> **Task prompt**:
From the line containing "by simp [collect]" to the end of the records below, output each line exactly; include both ends and nothing else.

> **Material provided**:
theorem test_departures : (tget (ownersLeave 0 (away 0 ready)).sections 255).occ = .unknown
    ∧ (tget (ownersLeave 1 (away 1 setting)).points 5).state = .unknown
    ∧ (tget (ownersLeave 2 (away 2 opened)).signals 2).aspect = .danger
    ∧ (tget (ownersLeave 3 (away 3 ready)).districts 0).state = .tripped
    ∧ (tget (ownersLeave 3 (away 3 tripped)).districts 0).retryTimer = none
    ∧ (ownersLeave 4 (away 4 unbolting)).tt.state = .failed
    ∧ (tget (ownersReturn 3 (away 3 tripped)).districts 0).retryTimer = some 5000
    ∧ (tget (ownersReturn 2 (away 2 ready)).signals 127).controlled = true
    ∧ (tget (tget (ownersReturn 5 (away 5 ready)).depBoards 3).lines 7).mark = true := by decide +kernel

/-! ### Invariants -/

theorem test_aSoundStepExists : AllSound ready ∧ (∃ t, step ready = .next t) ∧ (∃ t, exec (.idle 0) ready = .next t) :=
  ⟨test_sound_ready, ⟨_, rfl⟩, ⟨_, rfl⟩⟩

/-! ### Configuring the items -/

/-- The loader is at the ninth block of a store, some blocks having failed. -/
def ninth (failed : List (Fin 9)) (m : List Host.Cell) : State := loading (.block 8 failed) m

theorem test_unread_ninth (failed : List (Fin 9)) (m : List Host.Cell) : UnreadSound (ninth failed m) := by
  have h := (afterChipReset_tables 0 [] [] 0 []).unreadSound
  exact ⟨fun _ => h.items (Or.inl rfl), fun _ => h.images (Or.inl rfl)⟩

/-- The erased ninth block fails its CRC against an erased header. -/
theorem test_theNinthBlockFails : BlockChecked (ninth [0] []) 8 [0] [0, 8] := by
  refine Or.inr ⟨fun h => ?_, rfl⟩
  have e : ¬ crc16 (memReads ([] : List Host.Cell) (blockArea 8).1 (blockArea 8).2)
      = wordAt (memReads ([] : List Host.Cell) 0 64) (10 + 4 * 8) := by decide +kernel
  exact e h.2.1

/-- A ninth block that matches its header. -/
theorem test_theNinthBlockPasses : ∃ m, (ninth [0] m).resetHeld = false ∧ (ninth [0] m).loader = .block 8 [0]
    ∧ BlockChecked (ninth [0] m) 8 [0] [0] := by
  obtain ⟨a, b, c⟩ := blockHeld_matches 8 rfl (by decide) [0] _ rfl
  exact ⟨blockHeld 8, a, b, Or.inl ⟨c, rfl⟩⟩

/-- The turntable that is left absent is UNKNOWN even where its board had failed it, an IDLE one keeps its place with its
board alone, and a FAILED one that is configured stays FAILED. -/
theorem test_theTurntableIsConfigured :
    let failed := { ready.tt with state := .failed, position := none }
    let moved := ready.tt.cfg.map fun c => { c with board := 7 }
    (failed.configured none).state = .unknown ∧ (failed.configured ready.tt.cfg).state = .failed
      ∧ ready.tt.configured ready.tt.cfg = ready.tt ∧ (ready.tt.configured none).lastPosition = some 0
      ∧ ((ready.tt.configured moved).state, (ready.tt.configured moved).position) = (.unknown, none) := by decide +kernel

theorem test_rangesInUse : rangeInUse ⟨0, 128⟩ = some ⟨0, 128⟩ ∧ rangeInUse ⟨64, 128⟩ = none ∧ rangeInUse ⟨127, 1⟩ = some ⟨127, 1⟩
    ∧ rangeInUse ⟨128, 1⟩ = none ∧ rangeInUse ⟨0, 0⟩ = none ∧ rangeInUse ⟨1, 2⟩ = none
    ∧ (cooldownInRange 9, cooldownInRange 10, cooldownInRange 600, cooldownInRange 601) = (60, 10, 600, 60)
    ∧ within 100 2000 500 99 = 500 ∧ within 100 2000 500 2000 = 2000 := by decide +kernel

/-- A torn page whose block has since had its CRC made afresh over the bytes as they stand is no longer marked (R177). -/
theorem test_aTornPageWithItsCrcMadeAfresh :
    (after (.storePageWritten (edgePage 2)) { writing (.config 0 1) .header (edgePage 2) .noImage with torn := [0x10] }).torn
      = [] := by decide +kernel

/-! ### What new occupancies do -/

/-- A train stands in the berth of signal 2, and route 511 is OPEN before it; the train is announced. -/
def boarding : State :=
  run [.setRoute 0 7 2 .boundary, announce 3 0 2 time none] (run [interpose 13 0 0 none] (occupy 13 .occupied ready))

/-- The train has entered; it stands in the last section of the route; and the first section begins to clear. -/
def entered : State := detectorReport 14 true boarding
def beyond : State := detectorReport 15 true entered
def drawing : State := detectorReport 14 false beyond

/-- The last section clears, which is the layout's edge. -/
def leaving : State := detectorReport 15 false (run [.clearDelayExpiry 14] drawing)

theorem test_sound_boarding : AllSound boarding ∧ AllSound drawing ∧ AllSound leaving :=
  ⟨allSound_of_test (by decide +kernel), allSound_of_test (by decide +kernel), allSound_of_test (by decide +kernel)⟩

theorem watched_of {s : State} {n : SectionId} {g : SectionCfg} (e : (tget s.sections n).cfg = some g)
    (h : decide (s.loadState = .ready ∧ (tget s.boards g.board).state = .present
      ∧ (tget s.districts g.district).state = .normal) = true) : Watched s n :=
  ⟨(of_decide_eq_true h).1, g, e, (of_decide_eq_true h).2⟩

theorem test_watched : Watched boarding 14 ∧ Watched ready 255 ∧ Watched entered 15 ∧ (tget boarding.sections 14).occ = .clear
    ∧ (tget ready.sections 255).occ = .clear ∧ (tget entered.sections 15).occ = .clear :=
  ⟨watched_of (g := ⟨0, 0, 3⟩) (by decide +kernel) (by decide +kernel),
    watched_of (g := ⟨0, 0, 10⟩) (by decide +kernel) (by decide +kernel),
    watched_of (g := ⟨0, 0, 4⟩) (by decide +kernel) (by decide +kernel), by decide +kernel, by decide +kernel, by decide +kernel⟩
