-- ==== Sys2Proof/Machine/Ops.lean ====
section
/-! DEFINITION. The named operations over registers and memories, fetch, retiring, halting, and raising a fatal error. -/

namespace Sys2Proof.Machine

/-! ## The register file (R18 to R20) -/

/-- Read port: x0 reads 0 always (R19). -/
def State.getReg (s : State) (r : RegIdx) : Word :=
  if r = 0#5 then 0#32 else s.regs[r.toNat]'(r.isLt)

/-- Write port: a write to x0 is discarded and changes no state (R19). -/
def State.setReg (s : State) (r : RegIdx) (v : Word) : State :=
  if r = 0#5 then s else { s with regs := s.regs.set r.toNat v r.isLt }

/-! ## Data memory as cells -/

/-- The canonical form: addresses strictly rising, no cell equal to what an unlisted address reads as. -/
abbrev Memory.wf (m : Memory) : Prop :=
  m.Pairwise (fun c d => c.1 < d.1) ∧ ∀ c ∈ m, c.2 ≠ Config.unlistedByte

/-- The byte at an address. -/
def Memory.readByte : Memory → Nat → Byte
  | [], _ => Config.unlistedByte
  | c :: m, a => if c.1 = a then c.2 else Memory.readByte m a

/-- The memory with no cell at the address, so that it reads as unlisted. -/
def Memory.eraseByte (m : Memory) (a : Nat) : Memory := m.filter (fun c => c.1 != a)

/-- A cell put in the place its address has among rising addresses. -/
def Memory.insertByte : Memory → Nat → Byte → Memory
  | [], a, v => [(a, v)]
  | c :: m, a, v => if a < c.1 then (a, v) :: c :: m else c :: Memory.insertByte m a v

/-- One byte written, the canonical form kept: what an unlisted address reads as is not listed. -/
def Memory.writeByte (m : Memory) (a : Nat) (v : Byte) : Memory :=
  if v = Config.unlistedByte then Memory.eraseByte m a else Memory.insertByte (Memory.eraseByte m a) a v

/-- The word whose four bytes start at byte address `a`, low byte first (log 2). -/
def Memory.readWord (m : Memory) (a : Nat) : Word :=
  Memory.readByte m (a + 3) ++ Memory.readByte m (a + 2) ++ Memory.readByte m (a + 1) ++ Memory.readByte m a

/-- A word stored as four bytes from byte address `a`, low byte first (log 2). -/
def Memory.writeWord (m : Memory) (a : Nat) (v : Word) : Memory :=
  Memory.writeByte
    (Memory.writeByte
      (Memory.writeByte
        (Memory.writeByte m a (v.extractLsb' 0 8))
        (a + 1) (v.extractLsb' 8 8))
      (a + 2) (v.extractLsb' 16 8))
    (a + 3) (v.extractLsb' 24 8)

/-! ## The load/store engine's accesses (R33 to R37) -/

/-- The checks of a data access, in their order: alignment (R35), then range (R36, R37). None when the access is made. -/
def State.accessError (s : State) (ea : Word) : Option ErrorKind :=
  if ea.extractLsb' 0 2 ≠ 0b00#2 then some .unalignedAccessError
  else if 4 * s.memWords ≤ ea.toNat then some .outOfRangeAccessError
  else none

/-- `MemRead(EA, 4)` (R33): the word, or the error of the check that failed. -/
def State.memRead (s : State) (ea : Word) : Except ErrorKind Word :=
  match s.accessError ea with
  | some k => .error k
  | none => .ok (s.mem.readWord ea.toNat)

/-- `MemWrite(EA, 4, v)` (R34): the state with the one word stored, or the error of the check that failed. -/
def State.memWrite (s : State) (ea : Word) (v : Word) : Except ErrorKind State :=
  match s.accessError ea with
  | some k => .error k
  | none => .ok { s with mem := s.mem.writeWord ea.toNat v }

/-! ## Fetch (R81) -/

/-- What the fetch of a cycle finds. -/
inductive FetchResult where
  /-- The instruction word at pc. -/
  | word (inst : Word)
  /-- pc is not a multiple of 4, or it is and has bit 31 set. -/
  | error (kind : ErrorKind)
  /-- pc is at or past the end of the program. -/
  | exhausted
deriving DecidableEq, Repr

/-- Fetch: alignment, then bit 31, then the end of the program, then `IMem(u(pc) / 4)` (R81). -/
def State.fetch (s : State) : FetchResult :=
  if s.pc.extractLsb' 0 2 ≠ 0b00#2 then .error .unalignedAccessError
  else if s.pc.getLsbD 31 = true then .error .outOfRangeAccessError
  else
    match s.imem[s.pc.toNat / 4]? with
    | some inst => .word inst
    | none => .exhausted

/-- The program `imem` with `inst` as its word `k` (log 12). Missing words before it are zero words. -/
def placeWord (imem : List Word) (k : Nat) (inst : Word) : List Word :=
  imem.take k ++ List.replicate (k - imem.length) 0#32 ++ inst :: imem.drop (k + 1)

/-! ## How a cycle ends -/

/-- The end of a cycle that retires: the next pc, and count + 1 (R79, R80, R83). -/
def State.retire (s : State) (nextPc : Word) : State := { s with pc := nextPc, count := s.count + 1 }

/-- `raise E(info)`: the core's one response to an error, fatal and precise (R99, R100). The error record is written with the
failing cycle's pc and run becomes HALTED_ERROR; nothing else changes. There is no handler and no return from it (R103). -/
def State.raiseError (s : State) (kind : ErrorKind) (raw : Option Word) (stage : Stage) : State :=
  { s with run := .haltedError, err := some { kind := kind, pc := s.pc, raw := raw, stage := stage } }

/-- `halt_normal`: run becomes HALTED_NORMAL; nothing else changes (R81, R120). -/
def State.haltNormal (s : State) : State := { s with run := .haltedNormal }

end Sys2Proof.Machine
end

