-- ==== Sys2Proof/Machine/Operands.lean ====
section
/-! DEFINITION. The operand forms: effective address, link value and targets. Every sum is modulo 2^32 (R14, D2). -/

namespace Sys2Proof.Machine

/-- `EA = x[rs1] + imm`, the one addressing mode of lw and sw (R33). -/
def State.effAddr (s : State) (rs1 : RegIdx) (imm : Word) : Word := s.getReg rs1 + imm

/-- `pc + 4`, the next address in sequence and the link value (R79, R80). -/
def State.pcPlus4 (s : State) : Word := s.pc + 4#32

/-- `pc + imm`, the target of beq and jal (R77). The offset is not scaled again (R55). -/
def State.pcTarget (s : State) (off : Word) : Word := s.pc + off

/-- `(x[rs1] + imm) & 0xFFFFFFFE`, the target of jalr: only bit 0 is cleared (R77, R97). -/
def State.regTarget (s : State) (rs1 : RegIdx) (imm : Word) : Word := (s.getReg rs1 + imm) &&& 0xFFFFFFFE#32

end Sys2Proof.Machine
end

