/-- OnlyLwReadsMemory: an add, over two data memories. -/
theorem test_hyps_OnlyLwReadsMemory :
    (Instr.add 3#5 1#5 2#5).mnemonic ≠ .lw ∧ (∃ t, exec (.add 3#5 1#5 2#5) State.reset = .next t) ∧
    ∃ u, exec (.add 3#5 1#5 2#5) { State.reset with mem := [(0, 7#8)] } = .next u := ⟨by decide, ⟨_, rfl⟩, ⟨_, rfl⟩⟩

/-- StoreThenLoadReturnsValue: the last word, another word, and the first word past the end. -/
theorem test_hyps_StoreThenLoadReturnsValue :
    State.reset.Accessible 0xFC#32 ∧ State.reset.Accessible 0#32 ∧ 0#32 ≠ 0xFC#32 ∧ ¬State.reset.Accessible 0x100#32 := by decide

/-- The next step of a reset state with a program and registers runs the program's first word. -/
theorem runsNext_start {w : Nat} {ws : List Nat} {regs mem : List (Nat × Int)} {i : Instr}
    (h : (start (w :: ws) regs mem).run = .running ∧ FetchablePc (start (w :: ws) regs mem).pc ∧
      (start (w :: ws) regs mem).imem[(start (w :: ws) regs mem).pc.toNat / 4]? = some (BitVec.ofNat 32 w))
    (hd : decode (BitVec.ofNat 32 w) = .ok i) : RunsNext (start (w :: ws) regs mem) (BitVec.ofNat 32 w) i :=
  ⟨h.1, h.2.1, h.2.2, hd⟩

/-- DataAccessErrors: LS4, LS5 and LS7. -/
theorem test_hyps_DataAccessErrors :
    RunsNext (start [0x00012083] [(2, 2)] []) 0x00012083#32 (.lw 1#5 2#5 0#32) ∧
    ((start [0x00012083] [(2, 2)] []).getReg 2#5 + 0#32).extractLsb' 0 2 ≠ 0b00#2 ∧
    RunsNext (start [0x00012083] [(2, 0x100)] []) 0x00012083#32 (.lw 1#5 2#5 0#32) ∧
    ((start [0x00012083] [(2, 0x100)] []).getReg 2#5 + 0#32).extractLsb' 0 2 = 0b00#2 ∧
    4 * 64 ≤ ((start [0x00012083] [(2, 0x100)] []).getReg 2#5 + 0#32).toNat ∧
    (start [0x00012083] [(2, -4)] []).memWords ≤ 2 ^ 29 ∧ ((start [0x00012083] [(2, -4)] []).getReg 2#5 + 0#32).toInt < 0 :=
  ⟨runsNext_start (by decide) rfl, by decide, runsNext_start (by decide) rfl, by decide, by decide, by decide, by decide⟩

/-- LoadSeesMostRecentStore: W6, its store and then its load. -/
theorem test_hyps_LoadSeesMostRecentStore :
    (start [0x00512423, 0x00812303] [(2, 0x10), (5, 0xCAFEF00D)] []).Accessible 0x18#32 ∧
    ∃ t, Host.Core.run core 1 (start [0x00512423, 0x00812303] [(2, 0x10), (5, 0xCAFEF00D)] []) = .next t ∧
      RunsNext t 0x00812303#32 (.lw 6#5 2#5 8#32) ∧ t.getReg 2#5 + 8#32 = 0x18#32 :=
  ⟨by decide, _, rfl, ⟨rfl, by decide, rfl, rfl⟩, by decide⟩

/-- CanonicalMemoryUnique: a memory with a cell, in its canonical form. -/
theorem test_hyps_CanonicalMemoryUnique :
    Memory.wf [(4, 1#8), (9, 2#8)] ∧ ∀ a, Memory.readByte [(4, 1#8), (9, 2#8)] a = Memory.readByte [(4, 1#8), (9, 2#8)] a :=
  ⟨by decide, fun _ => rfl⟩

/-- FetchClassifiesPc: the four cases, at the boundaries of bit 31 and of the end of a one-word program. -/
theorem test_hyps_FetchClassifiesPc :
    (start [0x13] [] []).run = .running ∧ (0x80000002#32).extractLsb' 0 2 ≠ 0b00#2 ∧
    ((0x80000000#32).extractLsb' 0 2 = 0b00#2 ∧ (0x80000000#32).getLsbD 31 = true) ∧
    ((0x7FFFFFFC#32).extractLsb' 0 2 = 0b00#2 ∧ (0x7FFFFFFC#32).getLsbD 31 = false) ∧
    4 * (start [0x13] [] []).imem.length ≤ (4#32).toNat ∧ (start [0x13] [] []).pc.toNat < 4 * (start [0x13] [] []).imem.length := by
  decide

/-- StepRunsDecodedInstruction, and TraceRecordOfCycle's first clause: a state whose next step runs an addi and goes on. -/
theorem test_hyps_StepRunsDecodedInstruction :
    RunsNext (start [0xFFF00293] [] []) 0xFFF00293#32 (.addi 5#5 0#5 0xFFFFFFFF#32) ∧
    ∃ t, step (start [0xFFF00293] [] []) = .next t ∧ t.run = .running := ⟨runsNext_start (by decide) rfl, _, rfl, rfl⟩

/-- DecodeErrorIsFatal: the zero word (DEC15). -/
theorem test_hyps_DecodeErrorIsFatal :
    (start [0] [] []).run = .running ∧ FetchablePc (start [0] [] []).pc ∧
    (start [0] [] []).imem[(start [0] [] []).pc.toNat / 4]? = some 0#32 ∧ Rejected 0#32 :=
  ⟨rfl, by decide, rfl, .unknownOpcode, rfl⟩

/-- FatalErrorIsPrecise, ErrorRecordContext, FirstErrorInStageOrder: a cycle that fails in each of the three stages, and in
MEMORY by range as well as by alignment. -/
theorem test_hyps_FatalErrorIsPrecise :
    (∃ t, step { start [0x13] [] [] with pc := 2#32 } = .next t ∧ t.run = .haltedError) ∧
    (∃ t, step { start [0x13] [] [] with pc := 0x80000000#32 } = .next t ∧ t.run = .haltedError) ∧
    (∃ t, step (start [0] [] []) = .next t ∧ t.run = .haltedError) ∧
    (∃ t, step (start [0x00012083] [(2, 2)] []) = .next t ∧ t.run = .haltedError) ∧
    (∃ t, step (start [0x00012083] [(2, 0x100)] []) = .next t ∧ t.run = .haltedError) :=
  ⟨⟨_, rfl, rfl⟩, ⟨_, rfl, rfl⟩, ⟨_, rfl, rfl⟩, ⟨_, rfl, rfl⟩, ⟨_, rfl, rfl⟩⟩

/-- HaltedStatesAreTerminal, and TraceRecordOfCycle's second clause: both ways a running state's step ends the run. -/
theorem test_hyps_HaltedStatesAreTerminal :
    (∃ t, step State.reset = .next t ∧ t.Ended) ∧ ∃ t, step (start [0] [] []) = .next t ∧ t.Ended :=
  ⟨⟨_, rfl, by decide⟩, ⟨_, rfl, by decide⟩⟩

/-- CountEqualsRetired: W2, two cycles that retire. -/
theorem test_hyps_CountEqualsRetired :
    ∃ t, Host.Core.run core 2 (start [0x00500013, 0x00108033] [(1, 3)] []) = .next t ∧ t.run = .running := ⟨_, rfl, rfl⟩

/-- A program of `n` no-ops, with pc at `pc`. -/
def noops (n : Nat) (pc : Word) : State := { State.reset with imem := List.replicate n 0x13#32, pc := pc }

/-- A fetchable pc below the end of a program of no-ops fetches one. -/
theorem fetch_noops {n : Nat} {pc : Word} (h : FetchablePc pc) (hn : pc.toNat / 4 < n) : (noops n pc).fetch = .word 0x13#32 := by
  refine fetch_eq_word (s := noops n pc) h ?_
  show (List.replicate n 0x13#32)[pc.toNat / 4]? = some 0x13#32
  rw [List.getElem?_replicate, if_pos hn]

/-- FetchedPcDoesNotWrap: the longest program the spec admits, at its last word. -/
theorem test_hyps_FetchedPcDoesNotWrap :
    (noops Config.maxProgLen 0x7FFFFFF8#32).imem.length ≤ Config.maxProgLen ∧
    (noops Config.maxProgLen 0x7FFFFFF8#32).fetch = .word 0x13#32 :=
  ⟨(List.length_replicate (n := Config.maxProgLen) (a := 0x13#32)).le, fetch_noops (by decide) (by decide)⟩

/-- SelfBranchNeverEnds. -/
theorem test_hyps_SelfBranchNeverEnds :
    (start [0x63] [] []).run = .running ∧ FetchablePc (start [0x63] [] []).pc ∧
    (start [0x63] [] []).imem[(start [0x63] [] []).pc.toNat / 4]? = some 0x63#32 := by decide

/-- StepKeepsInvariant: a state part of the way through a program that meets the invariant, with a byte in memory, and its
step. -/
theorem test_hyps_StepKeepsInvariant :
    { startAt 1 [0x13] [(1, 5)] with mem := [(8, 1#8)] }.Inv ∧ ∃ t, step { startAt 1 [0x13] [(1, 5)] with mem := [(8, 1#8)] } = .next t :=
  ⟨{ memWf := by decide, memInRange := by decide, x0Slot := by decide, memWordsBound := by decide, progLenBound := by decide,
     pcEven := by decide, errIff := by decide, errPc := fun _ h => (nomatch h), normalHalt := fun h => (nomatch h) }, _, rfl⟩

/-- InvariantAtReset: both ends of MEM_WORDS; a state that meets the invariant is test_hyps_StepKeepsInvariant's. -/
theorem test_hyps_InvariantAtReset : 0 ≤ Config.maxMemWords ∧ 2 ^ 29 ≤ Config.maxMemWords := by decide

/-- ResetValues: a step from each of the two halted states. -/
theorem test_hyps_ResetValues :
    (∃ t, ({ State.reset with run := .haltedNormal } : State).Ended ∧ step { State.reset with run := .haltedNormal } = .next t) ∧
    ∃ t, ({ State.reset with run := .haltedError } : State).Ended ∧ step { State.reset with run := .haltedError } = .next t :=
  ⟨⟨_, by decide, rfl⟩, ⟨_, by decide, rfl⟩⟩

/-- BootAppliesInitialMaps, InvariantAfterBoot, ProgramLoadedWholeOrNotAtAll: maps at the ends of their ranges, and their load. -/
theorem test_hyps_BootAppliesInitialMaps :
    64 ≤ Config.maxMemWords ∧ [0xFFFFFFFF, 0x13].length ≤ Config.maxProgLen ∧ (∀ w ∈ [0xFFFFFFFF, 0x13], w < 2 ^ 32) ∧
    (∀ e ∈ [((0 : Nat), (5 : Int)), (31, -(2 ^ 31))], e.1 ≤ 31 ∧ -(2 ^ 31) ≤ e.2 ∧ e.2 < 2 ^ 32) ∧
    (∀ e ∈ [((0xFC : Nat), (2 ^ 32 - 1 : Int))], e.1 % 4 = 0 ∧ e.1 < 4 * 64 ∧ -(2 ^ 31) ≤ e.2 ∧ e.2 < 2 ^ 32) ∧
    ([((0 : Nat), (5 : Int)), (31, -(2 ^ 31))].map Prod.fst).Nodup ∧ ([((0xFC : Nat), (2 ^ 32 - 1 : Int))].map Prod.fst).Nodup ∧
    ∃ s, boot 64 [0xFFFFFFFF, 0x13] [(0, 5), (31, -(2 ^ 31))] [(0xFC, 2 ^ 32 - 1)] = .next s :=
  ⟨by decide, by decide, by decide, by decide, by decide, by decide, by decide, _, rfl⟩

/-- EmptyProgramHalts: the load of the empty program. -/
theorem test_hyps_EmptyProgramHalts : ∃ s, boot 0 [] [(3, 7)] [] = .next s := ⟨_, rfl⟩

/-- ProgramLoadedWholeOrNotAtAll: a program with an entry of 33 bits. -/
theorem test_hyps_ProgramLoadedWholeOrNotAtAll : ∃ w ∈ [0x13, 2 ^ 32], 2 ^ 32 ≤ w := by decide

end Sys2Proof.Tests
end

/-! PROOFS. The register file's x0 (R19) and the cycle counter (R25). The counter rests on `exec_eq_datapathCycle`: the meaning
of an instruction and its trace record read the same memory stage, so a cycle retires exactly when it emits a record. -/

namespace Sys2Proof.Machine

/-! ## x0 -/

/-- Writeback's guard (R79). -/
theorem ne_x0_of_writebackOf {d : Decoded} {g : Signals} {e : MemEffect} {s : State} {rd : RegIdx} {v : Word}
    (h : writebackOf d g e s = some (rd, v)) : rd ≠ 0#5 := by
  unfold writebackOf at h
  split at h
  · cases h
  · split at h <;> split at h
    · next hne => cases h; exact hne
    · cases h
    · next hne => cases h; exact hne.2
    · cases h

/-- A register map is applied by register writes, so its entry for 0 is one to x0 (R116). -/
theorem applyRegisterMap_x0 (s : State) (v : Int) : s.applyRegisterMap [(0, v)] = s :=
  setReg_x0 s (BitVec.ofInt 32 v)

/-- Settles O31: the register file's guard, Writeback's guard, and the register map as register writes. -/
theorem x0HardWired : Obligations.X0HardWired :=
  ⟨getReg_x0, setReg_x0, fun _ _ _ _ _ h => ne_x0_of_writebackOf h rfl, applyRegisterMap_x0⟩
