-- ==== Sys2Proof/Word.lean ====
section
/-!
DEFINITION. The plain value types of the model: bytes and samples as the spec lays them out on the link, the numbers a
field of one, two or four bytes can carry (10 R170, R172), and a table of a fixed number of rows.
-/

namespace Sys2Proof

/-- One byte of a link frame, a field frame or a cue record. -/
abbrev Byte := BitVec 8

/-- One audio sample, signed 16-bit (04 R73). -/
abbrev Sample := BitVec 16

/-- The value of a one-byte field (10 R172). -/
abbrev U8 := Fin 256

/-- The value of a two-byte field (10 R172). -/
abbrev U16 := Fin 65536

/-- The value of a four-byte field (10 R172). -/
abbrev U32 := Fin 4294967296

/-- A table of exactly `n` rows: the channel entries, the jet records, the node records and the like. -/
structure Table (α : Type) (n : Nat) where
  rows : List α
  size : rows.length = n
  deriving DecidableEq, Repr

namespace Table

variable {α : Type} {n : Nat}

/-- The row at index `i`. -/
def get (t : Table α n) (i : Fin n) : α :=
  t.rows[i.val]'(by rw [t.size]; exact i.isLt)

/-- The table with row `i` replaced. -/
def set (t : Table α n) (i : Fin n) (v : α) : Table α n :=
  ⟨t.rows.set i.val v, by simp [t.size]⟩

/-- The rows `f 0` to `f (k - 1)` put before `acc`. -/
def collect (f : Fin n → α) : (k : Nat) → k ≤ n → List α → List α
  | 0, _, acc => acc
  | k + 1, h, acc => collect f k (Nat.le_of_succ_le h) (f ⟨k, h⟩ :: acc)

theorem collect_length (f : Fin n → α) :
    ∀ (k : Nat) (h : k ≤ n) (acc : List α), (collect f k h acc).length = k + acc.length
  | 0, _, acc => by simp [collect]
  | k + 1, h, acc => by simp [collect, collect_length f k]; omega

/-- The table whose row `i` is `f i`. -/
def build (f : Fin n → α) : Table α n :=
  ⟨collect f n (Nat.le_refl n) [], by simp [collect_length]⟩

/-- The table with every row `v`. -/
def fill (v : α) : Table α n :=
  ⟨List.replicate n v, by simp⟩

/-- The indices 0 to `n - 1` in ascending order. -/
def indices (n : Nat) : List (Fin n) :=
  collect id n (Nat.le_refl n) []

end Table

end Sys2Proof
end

> **Result**:
  | 0, _, acc => by simp [collect]
  | k + 1, h, acc => by simp [collect, collect_length f k]; omega

/-- The table whose row `i` is `f i`. -/
def build (f : Fin n → α) : Table α n :=
  ⟨collect f n (Nat.le_refl n) [], by simp [collect_length]⟩

/-- The table with every row `v`. -/
def fill (v : α) : Table α n :=
  ⟨List.replicate n v, by simp⟩

/-- The indices 0 to `n - 1` in ascending order. -/
def indices (n : Nat) : List (Fin n) :=
  collect id n (Nat.le_refl n) []

end Table

end Sys2Proof
end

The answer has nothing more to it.